Reproduce exactly the lines from the top of the records below through the line holding "def execExtDataFence (_flags".

* [INFORMATION SHOWN]

[Start of section]

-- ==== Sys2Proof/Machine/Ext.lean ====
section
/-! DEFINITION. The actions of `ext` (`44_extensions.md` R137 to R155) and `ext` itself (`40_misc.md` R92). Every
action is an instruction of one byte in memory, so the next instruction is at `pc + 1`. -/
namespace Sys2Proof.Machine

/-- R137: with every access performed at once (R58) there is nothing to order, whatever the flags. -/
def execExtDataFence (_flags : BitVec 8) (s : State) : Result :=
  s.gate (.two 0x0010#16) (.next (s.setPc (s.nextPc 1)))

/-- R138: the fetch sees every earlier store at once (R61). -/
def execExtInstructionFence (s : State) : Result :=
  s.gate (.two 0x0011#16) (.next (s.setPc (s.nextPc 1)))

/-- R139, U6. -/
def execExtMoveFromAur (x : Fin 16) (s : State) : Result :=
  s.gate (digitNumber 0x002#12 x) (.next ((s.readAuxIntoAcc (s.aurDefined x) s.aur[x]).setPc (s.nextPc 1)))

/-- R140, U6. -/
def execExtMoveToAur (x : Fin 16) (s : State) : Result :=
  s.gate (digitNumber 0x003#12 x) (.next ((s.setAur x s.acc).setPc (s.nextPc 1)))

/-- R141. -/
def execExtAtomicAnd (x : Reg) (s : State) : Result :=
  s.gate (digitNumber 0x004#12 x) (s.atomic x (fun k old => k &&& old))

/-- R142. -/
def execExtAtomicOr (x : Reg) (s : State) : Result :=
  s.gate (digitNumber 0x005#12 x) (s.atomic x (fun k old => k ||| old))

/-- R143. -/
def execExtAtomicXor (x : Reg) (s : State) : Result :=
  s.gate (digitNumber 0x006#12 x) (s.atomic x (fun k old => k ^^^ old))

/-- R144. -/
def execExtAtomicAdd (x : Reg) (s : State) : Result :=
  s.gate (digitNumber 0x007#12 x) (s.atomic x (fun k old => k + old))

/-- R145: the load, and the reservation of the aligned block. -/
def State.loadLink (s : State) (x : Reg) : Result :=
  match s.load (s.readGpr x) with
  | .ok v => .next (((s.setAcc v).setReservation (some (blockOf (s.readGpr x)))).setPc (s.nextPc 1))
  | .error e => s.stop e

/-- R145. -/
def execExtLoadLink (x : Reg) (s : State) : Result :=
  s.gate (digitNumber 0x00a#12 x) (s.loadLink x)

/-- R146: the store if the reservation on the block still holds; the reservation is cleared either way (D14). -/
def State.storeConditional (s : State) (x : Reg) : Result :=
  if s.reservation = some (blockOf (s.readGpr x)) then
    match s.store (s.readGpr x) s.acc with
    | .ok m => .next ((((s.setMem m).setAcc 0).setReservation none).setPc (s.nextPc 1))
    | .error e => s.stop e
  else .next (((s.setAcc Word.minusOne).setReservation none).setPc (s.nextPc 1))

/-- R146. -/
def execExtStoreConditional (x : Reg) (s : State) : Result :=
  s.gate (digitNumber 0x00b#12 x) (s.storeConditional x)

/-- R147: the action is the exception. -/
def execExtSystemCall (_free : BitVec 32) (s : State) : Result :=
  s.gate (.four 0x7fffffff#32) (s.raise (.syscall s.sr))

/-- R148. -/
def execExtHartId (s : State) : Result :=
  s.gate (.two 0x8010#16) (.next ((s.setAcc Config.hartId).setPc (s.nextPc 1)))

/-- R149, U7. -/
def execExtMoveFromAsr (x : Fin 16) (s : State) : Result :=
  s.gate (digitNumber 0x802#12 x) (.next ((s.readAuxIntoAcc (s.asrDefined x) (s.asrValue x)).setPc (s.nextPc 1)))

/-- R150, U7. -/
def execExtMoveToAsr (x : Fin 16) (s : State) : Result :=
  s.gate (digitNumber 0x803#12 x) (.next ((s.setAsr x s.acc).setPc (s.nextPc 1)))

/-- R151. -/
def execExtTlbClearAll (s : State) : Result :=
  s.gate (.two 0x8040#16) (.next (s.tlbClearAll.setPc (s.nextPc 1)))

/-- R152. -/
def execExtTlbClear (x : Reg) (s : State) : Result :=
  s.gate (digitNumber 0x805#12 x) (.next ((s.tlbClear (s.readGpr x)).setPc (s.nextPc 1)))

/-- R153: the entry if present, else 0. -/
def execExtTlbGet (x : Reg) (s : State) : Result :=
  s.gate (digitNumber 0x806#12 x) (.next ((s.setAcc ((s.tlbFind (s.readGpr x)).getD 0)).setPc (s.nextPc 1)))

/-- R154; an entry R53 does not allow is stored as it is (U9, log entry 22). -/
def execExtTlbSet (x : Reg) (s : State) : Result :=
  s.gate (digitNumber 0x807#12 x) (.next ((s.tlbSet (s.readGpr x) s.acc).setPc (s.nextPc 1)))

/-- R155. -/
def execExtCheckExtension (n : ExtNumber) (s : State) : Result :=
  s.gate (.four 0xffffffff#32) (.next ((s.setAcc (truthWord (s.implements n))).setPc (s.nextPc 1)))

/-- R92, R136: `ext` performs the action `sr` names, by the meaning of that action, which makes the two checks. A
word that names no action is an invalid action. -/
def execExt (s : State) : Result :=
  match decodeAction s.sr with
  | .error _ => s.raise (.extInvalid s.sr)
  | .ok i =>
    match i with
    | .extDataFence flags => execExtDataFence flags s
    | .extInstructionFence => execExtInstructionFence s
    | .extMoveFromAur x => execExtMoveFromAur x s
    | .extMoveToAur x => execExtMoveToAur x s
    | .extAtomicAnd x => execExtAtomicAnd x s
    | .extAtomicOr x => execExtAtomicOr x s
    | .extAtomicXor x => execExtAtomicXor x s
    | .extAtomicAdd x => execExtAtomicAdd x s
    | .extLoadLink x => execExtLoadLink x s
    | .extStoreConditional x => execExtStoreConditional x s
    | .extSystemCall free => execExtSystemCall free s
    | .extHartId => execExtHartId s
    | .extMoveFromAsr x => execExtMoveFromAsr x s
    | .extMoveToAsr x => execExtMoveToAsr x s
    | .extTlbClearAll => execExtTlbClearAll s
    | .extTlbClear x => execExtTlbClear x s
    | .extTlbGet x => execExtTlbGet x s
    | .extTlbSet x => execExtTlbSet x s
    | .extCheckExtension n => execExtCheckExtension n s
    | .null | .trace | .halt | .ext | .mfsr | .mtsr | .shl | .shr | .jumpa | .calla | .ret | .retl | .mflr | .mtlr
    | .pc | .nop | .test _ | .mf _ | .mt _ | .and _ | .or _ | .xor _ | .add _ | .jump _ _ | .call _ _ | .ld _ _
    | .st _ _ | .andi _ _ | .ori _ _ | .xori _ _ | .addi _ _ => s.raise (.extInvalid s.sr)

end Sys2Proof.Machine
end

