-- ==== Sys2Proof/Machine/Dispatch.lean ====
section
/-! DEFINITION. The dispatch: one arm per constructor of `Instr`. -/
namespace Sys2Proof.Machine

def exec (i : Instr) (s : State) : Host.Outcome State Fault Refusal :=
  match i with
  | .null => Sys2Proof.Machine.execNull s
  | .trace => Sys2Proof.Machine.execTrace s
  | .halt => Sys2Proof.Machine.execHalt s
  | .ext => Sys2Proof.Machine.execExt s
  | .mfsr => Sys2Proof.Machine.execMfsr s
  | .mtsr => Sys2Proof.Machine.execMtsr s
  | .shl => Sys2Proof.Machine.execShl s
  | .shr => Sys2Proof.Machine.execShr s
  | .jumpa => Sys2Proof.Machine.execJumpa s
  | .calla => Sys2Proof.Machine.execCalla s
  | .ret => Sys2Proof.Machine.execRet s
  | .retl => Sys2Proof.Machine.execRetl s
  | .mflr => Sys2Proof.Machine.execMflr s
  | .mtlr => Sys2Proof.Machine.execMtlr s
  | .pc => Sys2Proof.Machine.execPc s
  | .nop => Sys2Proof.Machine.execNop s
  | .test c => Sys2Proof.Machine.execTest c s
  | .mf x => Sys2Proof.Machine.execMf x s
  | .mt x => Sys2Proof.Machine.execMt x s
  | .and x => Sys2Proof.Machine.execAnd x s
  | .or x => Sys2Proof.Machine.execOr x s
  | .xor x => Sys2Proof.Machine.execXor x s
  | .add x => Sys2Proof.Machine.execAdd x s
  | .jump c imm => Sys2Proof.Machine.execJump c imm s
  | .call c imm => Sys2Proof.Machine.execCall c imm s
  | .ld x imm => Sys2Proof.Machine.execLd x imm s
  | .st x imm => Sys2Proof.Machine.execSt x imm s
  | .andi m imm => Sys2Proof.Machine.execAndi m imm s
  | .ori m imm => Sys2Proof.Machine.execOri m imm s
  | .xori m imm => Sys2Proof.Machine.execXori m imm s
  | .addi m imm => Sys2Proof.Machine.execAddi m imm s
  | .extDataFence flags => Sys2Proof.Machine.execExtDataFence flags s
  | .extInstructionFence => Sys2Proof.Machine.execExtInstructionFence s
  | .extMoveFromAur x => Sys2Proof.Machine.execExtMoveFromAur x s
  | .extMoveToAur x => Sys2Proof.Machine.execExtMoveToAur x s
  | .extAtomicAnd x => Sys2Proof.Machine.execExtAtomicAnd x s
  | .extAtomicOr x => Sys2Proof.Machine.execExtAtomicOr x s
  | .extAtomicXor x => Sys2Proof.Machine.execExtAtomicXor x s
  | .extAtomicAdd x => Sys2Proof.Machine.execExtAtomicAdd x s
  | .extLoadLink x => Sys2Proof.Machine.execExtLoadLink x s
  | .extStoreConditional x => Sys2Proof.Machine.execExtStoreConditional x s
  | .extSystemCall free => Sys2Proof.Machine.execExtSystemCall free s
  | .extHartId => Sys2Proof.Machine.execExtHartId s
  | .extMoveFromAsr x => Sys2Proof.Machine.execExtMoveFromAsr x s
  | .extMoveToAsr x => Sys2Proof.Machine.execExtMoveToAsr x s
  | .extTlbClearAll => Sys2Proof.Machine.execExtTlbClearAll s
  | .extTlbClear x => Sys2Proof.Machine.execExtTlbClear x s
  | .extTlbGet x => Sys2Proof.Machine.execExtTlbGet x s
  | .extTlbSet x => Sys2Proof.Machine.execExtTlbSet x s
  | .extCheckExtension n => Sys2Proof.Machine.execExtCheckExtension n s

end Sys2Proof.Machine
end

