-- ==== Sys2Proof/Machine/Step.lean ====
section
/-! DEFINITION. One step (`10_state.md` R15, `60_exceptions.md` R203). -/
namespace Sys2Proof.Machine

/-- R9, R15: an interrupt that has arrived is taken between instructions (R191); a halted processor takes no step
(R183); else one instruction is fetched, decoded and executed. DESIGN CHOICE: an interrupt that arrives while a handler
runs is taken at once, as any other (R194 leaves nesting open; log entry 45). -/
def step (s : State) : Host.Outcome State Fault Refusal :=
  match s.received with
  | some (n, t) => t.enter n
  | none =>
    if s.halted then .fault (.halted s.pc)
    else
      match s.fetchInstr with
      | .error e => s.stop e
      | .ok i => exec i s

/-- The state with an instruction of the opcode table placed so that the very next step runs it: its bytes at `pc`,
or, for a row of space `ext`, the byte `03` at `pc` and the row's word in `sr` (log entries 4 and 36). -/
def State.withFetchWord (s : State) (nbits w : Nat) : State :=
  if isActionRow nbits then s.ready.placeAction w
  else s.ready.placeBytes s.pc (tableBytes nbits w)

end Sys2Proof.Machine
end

[End of section]

* [PROBLEM SOLUTION]
-- ==== Sys2Proof/Machine/Ext.lean ====
section
/-! DEFINITION. The actions of `ext` (`44_extensions.md` R137 to R155) and `ext` itself (`40_misc.md` R92). Every
action is an instruction of one byte in memory, so the next instruction is at `pc + 1`. -/
namespace Sys2Proof.Machine

/-- R137: with every access performed at once (R58) there is nothing to order, whatever the flags. -/
def execExtDataFence (_flags : BitVec 8) (s : State) : Result :=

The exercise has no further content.